Assam tea is a popular black tea from the Assam region of India. It is commonly sold as “breakfast” tea. This mild-tasting tea is pleasant to most people’s taste buds. The chai recipe below is great with or without Assam tea.
Rosewater has been used in food and as medicine for ages. It is made by steam-distilling the petals. You can easily do this at home if you have a lot of fragrant roses growing around you. I love incorporating it into our meals to add that exotic flair. Try it on ice cream, in teas and to flavor rice.
Masala Chai Recipe
What you’ll need…
- 10-15 small slices astragalus root
- 2 tablespoons codonopsis root
- 2 tablespoons burdock root
- 2 tablespoons ginger root
- 1 tablespoon cinnamon chips
- 1 teaspoon peppercorns
- 1/2 teaspoon hulled cardamom
- 1/4 teaspoon cloves (about 3-5 cloves)
- 2 teaspoons assam black tea (optional)
- 2-4 tablespoons rosewater (rose hydrosol will work as well)
- 1 quart water
Begin by combing all your herbs and spices together.

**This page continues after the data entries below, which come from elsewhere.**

-- ==== Sys2Proof/Laws/PerInstr.lean ====
section
/-!
SUPPORT. Sys2Proof/Laws/PerInstr.lean: for every constructor of Instr, the number of words of its encoding (02 R45, R46).
-/

namespace Sys2Proof.Laws.WordCount

/-- An encoding has at most three words: a word and up to two literal words, an offset word or an extension word; an event has none
(02 R45, R46). -/
def Statement (i : Instr) : Prop := (encode i).length ≤ 3

theorem sLits_length (a : SSrc) : a.lits.length ≤ 1 := by cases a <;> simp [SSrc.lits]
theorem vLits_length (a : VSrc) : a.lits.length ≤ 1 := by cases a <;> simp [VSrc.lits]

theorem cons_sLits (w : Word) (a : SSrc) : (w :: a.lits).length ≤ 3 := by have := sLits_length a; simp; omega
theorem cons_vLits (w : Word) (a : VSrc) : (w :: a.lits).length ≤ 3 := by have := vLits_length a; simp; omega
theorem cons_twoLits (w : Word) (a b : SSrc) : (w :: (a.lits ++ b.lits)).length ≤ 3 := by
  have := sLits_length a; have := sLits_length b; simp; omega
theorem cons_off (w : Word) (o : Option (BitVec 32)) : (w :: o.toList).length ≤ 3 := by cases o <;> simp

Place the water in a medium-sized saucepan and bring to a boil.
Add all of the spices to the pot except the tea and rosewater and reduce to a slow simmer.
Simmer this spicy mix for 30-40 minutes and then strain.
If desired, add two teaspoons of assam tea and let infuse for 3-5 minutes. Strain off the tea leaves.
Add the rosewater to taste.
Add cream or milk substitute to taste.
You can certainly add honey to this as well but I think you’ll be surprised how sweet it is already (the codonopsis root adds a lot of sweetness).
Serve warm and enjoy!
This makes enough chai for two people. If you’ve never made masala chai before, I recommend trying the above recipe as is, and then experimenting to find the recipe for your taste buds. You may like more or fewer cloves, more or less spicy, etc.
Once you have your favorite masala chai recipe in hand, you can increase the recipe and combine the bulk spices together in a large jar. Then, when you are ready for chai, you can simply measure out one scoop from your larger container.
This tasty beverage will be a hit at your holiday get-togethers. The spices can also be packaged up and given as a gift with instructions on how to brew it up.